I realised that it might be due to cuda trying to clear cache for allocation in the first iteration, So I added “torch.cuda.empty_cache()” right after the model output. Like so : -

```
def forward(self, img, **kwargs):
start = time.time()
with torch.no_grad():
if self.half:
img = img.half().to(self.device)
t1 = time.time()
output = self.model(img, self.output_tensor) # torch.Size([1, 45900, 57])-
print("Model Time Taken : ", time.time() - t1)
torch.cuda.empty_cache()
t2 = time.time()
output = non_max_suppression_kpt(output,
0.8, # Confidence Threshold
0.001, # IoU Threshold
nc=1, # Number of Classes
nkpt=17, # Number of Keypoints
kpt_label=True)
print("NMS Time Taken : ", time.time() - t2)
output, cameras = output_to_keypoint(output)
output = output.reshape(-1,17,3)
conf = output[..., -1]
coords = output[..., :2]
coords, conf = self.transform_keypoints(coords,conf)
return coords, conf, cameras
```

This fixed the nms time but now the bottleneck was shifted to “torch.cuda.empty_cache()”.

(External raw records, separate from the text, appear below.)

-- ==== Sys2Proof/Laws/State.lean ====
section
/-! SUPPORT. One lemma per field per update of State, and the accessors of per-stream values. -/

namespace Sys2Proof.Machine

variable (s : State)

/-! ### `raise` -/

@[simp] theorem State.raise_ctrl (e : Event) : (s.raise e).ctrl = s.ctrl := rfl
@[simp] theorem State.raise_bufOffset (e : Event) : (s.raise e).bufOffset = s.bufOffset := rfl
@[simp] theorem State.raise_bufSize (e : Event) : (s.raise e).bufSize = s.bufSize := rfl
@[simp] theorem State.raise_hdrSize (e : Event) : (s.raise e).hdrSize = s.hdrSize := rfl
@[simp] theorem State.raise_cmd (e : Event) : (s.raise e).cmd = s.cmd := rfl
@[simp] theorem State.raise_status (e : Event) : (s.raise e).status = s.status := rfl
@[simp] theorem State.raise_arg (e : Event) : (s.raise e).arg = s.arg := rfl
@[simp] theorem State.raise_res (e : Event) : (s.raise e).res = s.res := rfl
@[simp] theorem State.raise_cmdb (e : Event) : (s.raise e).cmdb = s.cmdb := rfl
@[simp] theorem State.raise_statusb (e : Event) : (s.raise e).statusb = s.statusb := rfl
@[simp] theorem State.raise_resb (e : Event) : (s.raise e).resb = s.resb := rfl
@[simp] theorem State.raise_cur (e : Event) : (s.raise e).cur = s.cur := rfl
@[simp] theorem State.raise_curValid (e : Event) : (s.raise e).curValid = s.curValid := rfl
@[simp] theorem State.raise_resync (e : Event) : (s.raise e).resync = s.resync := rfl
@[simp] theorem State.raise_ring (e : Event) : (s.raise e).ring = s.ring := rfl
@[simp] theorem State.raise_pat (e : Event) : (s.raise e).pat = s.pat := rfl
@[simp] theorem State.raise_lbuf (e : Event) : (s.raise e).lbuf = s.lbuf := rfl
@[simp] theorem State.raise_sig (e : Event) : (s.raise e).sig = s.sig := rfl
@[simp] theorem State.raise_spslut (e : Event) : (s.raise e).spslut = s.spslut := rfl
@[simp] theorem State.raise_input (e : Event) : (s.raise e).input = s.input := rfl
@[simp] theorem State.raise_consumer (e : Event) : (s.raise e).consumer = s.consumer := rfl
@[simp] theorem State.raise_inbox (e : Event) : (s.raise e).inbox = s.inbox := rfl
@[simp] theorem State.raise_rdataA (e : Event) : (s.raise e).rdataA = s.rdataA := rfl
@[simp] theorem State.raise_rdataB (e : Event) : (s.raise e).rdataB = s.rdataB := rfl
@[simp] theorem State.raise_dataOutA (e : Event) : (s.raise e).dataOutA = s.dataOutA := rfl
@[simp] theorem State.raise_dataOutB (e : Event) : (s.raise e).dataOutB = s.dataOutB := rfl
@[simp] theorem State.raise_resetCount (e : Event) : (s.raise e).resetCount = s.resetCount := rfl
@[simp] theorem State.raise_geom (e : Event) : (s.raise e).geom = s.geom := rfl
@[simp] theorem State.raise_layout (e : Event) : (s.raise e).layout = s.layout := rfl

/-! ### `finish` -/

@[simp] theorem State.finish_ctrl (p : Port) (c : StatusCode) : (s.finish p c).ctrl = s.ctrl := by cases p <;> rfl
@[simp] theorem State.finish_bufOffset (p : Port) (c : StatusCode) : (s.finish p c).bufOffset = s.bufOffset := by cases p <;> rfl
@[simp] theorem State.finish_bufSize (p : Port) (c : StatusCode) : (s.finish p c).bufSize = s.bufSize := by cases p <;> rfl
@[simp] theorem State.finish_hdrSize (p : Port) (c : StatusCode) : (s.finish p c).hdrSize = s.hdrSize := by cases p <;> rfl
@[simp] theorem State.finish_cmd (p : Port) (c : StatusCode) : (s.finish p c).cmd = s.cmd := by cases p <;> rfl
@[simp] theorem State.finish_arg (p : Port) (c : StatusCode) : (s.finish p c).arg = s.arg := by cases p <;> rfl
@[simp] theorem State.finish_res (p : Port) (c : StatusCode) : (s.finish p c).res = s.res := by cases p <;> rfl
@[simp] theorem State.finish_cmdb (p : Port) (c : StatusCode) : (s.finish p c).cmdb = s.cmdb := by cases p <;> rfl
@[simp] theorem State.finish_resb (p : Port) (c : StatusCode) : (s.finish p c).resb = s.resb := by cases p <;> rfl
@[simp] theorem State.finish_event (p : Port) (c : StatusCode) : (s.finish p c).event = s.event := by cases p <;> rfl
@[simp] theorem State.finish_cur (p : Port) (c : StatusCode) : (s.finish p c).cur = s.cur := by cases p <;> rfl
@[simp] theorem State.finish_curValid (p : Port) (c : StatusCode) : (s.finish p c).curValid = s.curValid := by cases p <;> rfl
@[simp] theorem State.finish_resync (p : Port) (c : StatusCode) : (s.finish p c).resync = s.resync := by cases p <;> rfl
@[simp] theorem State.finish_ring (p : Port) (c : StatusCode) : (s.finish p c).ring = s.ring := by cases p <;> rfl
@[simp] theorem State.finish_pat (p : Port) (c : StatusCode) : (s.finish p c).pat = s.pat := by cases p <;> rfl
@[simp] theorem State.finish_lbuf (p : Port) (c : StatusCode) : (s.finish p c).lbuf = s.lbuf := by cases p <;> rfl
@[simp] theorem State.finish_sig (p : Port) (c : StatusCode) : (s.finish p c).sig = s.sig := by cases p <;> rfl
@[simp] theorem State.finish_spslut (p : Port) (c : StatusCode) : (s.finish p c).spslut = s.spslut := by cases p <;> rfl
@[simp] theorem State.finish_input (p : Port) (c : StatusCode) : (s.finish p c).input = s.input := by cases p <;> rfl
@[simp] theorem State.finish_consumer (p : Port) (c : StatusCode) : (s.finish p c).consumer = s.consumer := by cases p <;> rfl
@[simp] theorem State.finish_inbox (p : Port) (c : StatusCode) : (s.finish p c).inbox = s.inbox := by cases p <;> rfl
@[simp] theorem State.finish_rdataA (p : Port) (c : StatusCode) : (s.finish p c).rdataA = s.rdataA := by cases p <;> rfl
@[simp] theorem State.finish_rdataB (p : Port) (c : StatusCode) : (s.finish p c).rdataB = s.rdataB := by cases p <;> rfl
@[simp] theorem State.finish_dataOutA (p : Port) (c : StatusCode) : (s.finish p c).dataOutA = s.dataOutA := by cases p <;> rfl
@[simp] theorem State.finish_dataOutB (p : Port) (c : StatusCode) : (s.finish p c).dataOutB = s.dataOutB := by cases p <;> rfl
@[simp] theorem State.finish_resetCount (p : Port) (c : StatusCode) : (s.finish p c).resetCount = s.resetCount := by cases p <;> rfl
@[simp] theorem State.finish_geom (p : Port) (c : StatusCode) : (s.finish p c).geom = s.geom := by cases p <;> rfl
@[simp] theorem State.finish_layout (p : Port) (c : StatusCode) : (s.finish p c).layout = s.layout := by cases p <;> rfl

I believe that this is what is causing the issue. When I decided to skip cache using `PYTORCH_NO_CUDA_MEMORY_CACHING = 1`

, the NMS is not taking the time but now the model becomes the bottlneck as it is now using the memory of GPU directly.

I want to ask How I can fix this? or how I can stop torch from clearing cuda cache in NMS?